- Theatrical release poster
- Directed by: Rob Cohen
- Screenplay by: Scott Windhauser; Jeff Dixon;
- Story by: Anthony Fingleton; Carlos Davis;
- Produced by: Karen Baldwin; Mark Damon; Moshe Diamant; Christopher Milburn; Danny Roth; Michael Tadross Jr; Damiano Tucci;
- Starring: Toby Kebbell; Maggie Grace; Ryan Kwanten; Ralph Ineson; Melissa Bolona; James Cutler; Ben Cross;
- Cinematography: Shelly Johnson
- Edited by: Niven Howie
- Music by: Lorne Balfe
- Production companies: Foresight Unlimited; Parkside Pictures; Windfall Productions; Tadross Media Group;
- Distributed by: Entertainment Studios Motion Pictures; Lionsgate Films;
- Release date: March 9, 2018;
- Running time: 103 minutes
- Countries: United States; United Kingdom; Bulgaria;
- Language: English
- Budget: $35–40 million
- Box office: $32.5 million

= The Hurricane Heist =

2018 American film by Rob Cohen

The Hurricane Heist is a 2018 American disaster heist action film directed by Rob Cohen, written by Jeff Dixon and Scott Windhauser, and starring Toby Kebbell, Maggie Grace, Ryan Kwanten, Ralph Ineson, Melissa Bolona, James Cutler, and Ben Cross.
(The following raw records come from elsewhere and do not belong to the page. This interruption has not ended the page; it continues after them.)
-- ==== Sys2Proof/Tests/Slice0.lean ====
section
/-! SUPPORT. The model's own tests: values from the spec's tables and worked examples (each names its source), the well-formedness smoke, and for every
statement with hypotheses a witness that meets them. -/

namespace Sys2Proof.Tests

open Sys2Proof Sys2Proof.Machine

/-- A small initialised state: everything zero but `valid` = 1 and the cursor. -/
def ready (n : BitVec 9) : State := { State.reset with valid := true, cursor := n }

/-- A state whose pool, and `a`, `b`, `c`, are all ones (R117). -/
def ones : State :=
  { State.reset with
    memory := Vector.replicate 256 0xFFFFFFFF#32, a := 0xFFFFFFFF#32, b := 0xFFFFFFFF#32, c := 0xFFFFFFFF#32 }

/-- The responses after a step; nothing where it stops. -/
def answers (o : Host.Outcome State Fault Refusal) : List Response :=
  match o with
  | .next t => t.responses
  | .fault _ => []
  | .refused _ => []

/-- The words left on the command channel after a step. -/
def left (o : Host.Outcome State Fault Refusal) : List Word :=
  match o with
  | .next t => t.commands
  | .fault _ => []
  | .refused _ => []

/-- What holds of a number holds of the length of that many equal words. -/
theorem replicate_length {P : Nat → Prop} {n : Nat} {w : Word} (h : P n) : P (List.replicate n w).length := by
  rwa [List.length_replicate]

/-! Well-formedness. -/

theorem test_wellFormed_refuses_initf_of_65536_words : ¬ (Instr.initf (List.replicate 65536 0#32)).WellFormed := by
  rw [Instr.WellFormed, Instr.payload, List.length_replicate]
  exact Nat.lt_irrefl 65536

theorem test_wellFormed_refuses_inits_of_65536_words : ¬ (Instr.inits (List.replicate 65536 0#32)).WellFormed := by
  rw [Instr.WellFormed, Instr.payload, List.length_replicate]
  exact Nat.lt_irrefl 65536

theorem test_wellFormed_admits_65535_words : (Instr.initf (List.replicate 65535 0#32)).WellFormed := by
  rw [Instr.WellFormed, Instr.payload, List.length_replicate]
  exact Nat.lt_succ_self 65535

theorem test_wellFormed_admits_next : Instr.next.WellFormed := by decide

/-! Decoding: words written out bit by bit from 30_encoding.md R48 to R51, and the rows V-ENC of 95_test_vectors.md. -/

/-- R49: `op` 0x01, `z` 0, `P` 1, `len` 2, then two payload words. -/
theorem test_decode_initf_bits :
    decode [0b00000001000000010000000000000010#32, 0x02000000#32, 0x01010004#32, 0x02000000#32] =
      .command (.initf [0x02000000#32, 0x01010004#32]) [0x02000000#32] := by decide

/-- R50: `op` 0x01, `z` 0, `P` 0, `len` 3 (V-ENC-7). -/
theorem test_decode_inits_bits :
    decode [0b00000001000000000000000000000011#32, 9#32, 9#32, 9#32] = .command (.inits [9#32, 9#32, 9#32]) [] := by decide

/-- R51 (V-ENC-8). -/
theorem test_decode_next_bits : decode [0b00000010000000000000000000000000#32] = .command .next [] := by decide

/-- V-ENC-1, 3, 4, 5, 6: the pass flag and the length a header carries. -/
theorem test_classify_init_headers :
    classify 0x01010000#32 = .init true 0 ∧ classify 0x01010100#32 = .init true 256 ∧ classify 0x01010101#32 = .init true 257 ∧
      classify 0x0101ffff#32 = .init true 65535 ∧ classify 0x01000000#32 = .init false 0 := by decide

/-- V-ENC-9 to V-ENC-16: the illegal rows. -/
theorem test_classify_illegal_headers :
    [0x00000000#32, 0x02000001#32, 0x02010000#32, 0x01020000#32, 0x01800004#32, 0x03000000#32, 0xffffffff#32, 0x81010000#32].map classify =
      List.replicate 8 .illegal := by decide

/-- R58: `INITF 1, 2, 3, 4` is these five words; `INITS` and `NEXT` are these (section 8 of 95_test_vectors.md). -/
theorem test_encode_words :
    encode (.initf [1#32, 2#32, 3#32, 4#32]) = [0x01010004#32, 1#32, 2#32, 3#32, 4#32] ∧ encode (.inits []) = [0x01000000#32] ∧
      encode .next = [0x02000000#32] := by decide

/-- The opcode table's words, payload words of zeros, and a refusal. -/
theorem test_decodeTableWord :
    decodeTableWord 32 0x01010000 = some (.initf []) ∧ decodeTableWord 32 0x01000002 = some (.inits [0#32, 0#32]) ∧
      decodeTableWord 32 0x02000000 = some .next ∧ decodeTableWord 32 0x02000001 = none := by decide

/-! Arithmetic, indices and the mixer: sections 3 and 4 of 95_test_vectors.md. -/

/-- V-AR-3, V-AR-5 to V-AR-8, V-AR-10 to V-AR-12. -/
theorem test_word_operations :
    add32 0x9e3779b9#32 0x9e3779b9#32 = 0x3c6ef372#32 ∧ add32 (add32 0xffffffff#32 0x00001ffe#32) 0xffffffff#32 = 0x00001ffc#32 ∧
      xor32 0x9e3779b9#32 0xbbcdc800#32 = 0x25fab1b9#32 ∧ shl32 0x9e3779b9#32 11 = 0xbbcdc800#32 ∧
      shl32 0xffffffff#32 13 = 0xffffe000#32 ∧ shr32 0x80000000#32 16 = 0x00008000#32 ∧ shr32 0xffffffff#32 6 = 0x03ffffff#32 ∧
      shr32 0x9e3779b9#32 2 = 0x278dde6e#32 := by decide

/-- V-AR-14 to V-AR-21. -/
theorem test_lookups :
    lookup 0xdb792195#32 = 101#8 ∧ lookup 0xffffffff#32 = 255#8 ∧ lookup 0x00000003#32 = 0#8 ∧ lookup 0x00000400#32 = 0#8 ∧
      lookup2 0x56047a81#32 = 30#8 ∧ lookup2 0x000003ff#32 = 0#8 ∧ lookup2 0x0003fc00#32 = 255#8 ∧ lookup2 0xfffc0000#32 = 0#8 := by
  decide

/-- V-MIX-3: wraparound in the mixer. -/
theorem test_mix8_all_ones :
    mix8 (Vector.replicate 8 0xffffffff#32) =
      #v[0x0bf2007e#32, 0x3fe92af9#32, 0xab96d5e7#32, 0xc000c7fe#32, 0xdfe009fc#32, 0xcc08cd86#32, 0x7fe92af8#32, 0xab8edbea#32] := by
  decide +kernel

/-- V-MIX-5: eight different words, so that no two scalars may be exchanged. -/
theorem test_mix8_counting :
    mix8 #v[0#32, 1#32, 2#32, 3#32, 4#32, 5#32, 6#32, 7#32] =
      #v[0x040f4ec6#32, 0x0407332b#32, 0x203445c3#32, 0x0000080a#32, 0x20242311#32, 0x0008139b#32, 0x04073328#32, 0x202c3abe#32] := by
  decide +kernel

/-- R74, R83: the pre-mixed scalars. -/
theorem test_preMix :
    preMix =
      #v[0x1367df5a#32, 0x95d90059#32, 0xc3163e4b#32, 0x0f421ad8#32, 0xd92a4a78#32, 0xa51a3c49#32, 0xc4efea1b#32, 0x30609119#32] := by
  decide +kernel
The film is about a maintenance worker, his meteorologist brother, and a treasury agent contending with a band of rogue treasury agents who plan to use a Category 5 hurricane to cover their tracks of a bank robbery. The film was released in theaters in the United States on March 9, 2018, by Entertainment Studios Motion Pictures. It received mixed reviews from critics and grossed $32 million against its estimated $35 million budget.

==Plot==
In 1992, a category 5 hurricane named "Andrew" hits the town of Gulfport, Alabama. Will and Breeze Rutledge are evacuating from the destructive hurricane with their dad. However, their truck becomes stuck after avoiding the toppling tree in front of them, and they are forced to take refuge in a nearby house. While trying to save the truck from blowing away, strong winds blow a water tank and it crushes their father.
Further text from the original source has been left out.